The answer must be every entry, given again word for word.

>>>

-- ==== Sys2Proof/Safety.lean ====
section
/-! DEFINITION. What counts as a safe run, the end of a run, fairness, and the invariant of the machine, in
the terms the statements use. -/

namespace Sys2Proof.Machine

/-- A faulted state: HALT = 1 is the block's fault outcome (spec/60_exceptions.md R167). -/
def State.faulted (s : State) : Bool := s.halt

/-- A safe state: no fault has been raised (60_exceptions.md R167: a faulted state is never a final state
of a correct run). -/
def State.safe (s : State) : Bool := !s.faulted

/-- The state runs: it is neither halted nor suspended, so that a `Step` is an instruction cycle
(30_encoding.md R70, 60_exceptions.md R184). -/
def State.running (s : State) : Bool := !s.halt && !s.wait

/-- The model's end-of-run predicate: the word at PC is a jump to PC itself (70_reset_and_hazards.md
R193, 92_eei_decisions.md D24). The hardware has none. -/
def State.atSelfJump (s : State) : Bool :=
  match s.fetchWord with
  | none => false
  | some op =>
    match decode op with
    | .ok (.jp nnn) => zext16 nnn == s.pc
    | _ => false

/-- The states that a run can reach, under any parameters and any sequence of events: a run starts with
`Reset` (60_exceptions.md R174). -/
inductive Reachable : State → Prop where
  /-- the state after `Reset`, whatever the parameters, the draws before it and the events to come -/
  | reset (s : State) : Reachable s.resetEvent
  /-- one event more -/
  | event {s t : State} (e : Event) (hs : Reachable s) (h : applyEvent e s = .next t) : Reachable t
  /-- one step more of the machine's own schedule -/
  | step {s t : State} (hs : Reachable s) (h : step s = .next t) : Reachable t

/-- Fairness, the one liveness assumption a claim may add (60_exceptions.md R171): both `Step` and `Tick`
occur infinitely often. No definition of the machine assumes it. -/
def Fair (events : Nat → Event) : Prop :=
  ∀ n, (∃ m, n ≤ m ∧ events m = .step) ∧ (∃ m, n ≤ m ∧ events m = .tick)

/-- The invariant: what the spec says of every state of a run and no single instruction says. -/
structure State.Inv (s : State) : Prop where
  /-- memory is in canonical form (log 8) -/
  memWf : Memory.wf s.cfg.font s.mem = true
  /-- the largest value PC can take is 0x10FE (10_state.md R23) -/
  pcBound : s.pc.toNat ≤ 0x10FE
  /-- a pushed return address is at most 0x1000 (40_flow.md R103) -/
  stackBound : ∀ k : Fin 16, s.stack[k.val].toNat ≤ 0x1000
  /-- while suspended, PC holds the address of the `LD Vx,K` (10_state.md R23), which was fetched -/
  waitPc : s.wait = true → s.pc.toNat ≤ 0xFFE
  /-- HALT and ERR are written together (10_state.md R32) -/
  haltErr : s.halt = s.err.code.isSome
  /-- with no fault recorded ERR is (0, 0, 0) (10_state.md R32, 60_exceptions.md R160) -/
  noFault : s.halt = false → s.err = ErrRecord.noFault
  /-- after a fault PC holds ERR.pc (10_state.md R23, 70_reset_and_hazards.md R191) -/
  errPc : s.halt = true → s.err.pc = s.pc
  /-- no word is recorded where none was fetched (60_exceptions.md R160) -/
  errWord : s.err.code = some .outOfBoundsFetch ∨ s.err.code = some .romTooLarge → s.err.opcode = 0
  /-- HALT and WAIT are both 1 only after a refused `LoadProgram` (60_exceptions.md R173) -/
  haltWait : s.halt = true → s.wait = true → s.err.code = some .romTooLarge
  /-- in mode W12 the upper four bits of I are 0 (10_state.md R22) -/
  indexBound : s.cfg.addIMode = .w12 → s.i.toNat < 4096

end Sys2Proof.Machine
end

<<<

◆ REPLY TO THE TASK
-- ==== Sys2Proof/Safety.lean ====
section
/-! DEFINITION. What counts as a safe run, the end of a run, fairness, and the invariant of the machine, in
the terms the statements use. -/

namespace Sys2Proof.Machine

/-- A faulted state: HALT = 1 is the block's fault outcome (spec/60_exceptions.md R167). -/
def State.faulted (s : State) : Bool := s.halt

/-- A safe state: no fault has been raised (60_exceptions.md R167: a faulted state is never a final state
of a correct run). -/
def State.safe (s : State) : Bool := !s.faulted

/-- The state runs: it is neither halted nor suspended, so that a `Step` is an instruction cycle
(30_encoding.md R70, 60_exceptions.md R184). -/
def State.running (s : State) : Bool := !s.halt && !s.wait

/-- The model's end-of-run predicate: the word at PC is a jump to PC itself (70_reset_and_hazards.md
R193, 92_eei_decisions.md D24). The hardware has none. -/
def State.atSelfJump (s : State) : Bool :=
  match s.fetchWord with
  | none => false
  | some op =>
    match decode op with
    | .ok (.jp nnn) => zext16 nnn == s.pc
    | _ => false

/-- The states that a run can reach, under any parameters and any sequence of events: a run starts with
`Reset` (60_exceptions.md R174). -/
inductive Reachable : State → Prop where
  /-- the state after `Reset`, whatever the parameters, the draws before it and the events to come -/
  | reset (s : State) : Reachable s.resetEvent
  /-- one event more -/
  | event {s t : State} (e : Event) (hs : Reachable s) (h : applyEvent e s = .next t) : Reachable t
  /-- one step more of the machine's own schedule -/
  | step {s t : State} (hs : Reachable s) (h : step s = .next t) : Reachable t

/-- Fairness, the one liveness assumption a claim may add (60_exceptions.md R171): both `Step` and `Tick`
occur infinitely often. No definition of the machine assumes it. -/
def Fair (events : Nat → Event) : Prop :=
  ∀ n, (∃ m, n ≤ m ∧ events m = .step) ∧ (∃ m, n ≤ m ∧ events m = .tick)

/-- The invariant: what the spec says of every state of a run and no single instruction says. -/
structure State.Inv (s : State) : Prop where
  /-- memory is in canonical form (log 8) -/
  memWf : Memory.wf s.cfg.font s.mem = true
  /-- the largest value PC can take is 0x10FE (10_state.md R23) -/
  pcBound : s.pc.toNat ≤ 0x10FE
  /-- a pushed return address is at most 0x1000 (40_flow.md R103) -/
  stackBound : ∀ k : Fin 16, s.stack[k.val].toNat ≤ 0x1000
  /-- while suspended, PC holds the address of the `LD Vx,K` (10_state.md R23), which was fetched -/
  waitPc : s.wait = true → s.pc.toNat ≤ 0xFFE
  /-- HALT and ERR are written together (10_state.md R32) -/
  haltErr : s.halt = s.err.code.isSome
  /-- with no fault recorded ERR is (0, 0, 0) (10_state.md R32, 60_exceptions.md R160) -/
  noFault : s.halt = false → s.err = ErrRecord.noFault
  /-- after a fault PC holds ERR.pc (10_state.md R23, 70_reset_and_hazards.md R191) -/
  errPc : s.halt = true → s.err.pc = s.pc
  /-- no word is recorded where none was fetched (60_exceptions.md R160) -/
  errWord : s.err.code = some .outOfBoundsFetch ∨ s.err.code = some .romTooLarge → s.err.opcode = 0
  /-- HALT and WAIT are both 1 only after a refused `LoadProgram` (60_exceptions.md R173) -/
  haltWait : s.halt = true → s.wait = true → s.err.code = some .romTooLarge
  /-- in mode W12 the upper four bits of I are 0 (10_state.md R22) -/
  indexBound : s.cfg.addIMode = .w12 → s.i.toNat < 4096

end Sys2Proof.Machine
end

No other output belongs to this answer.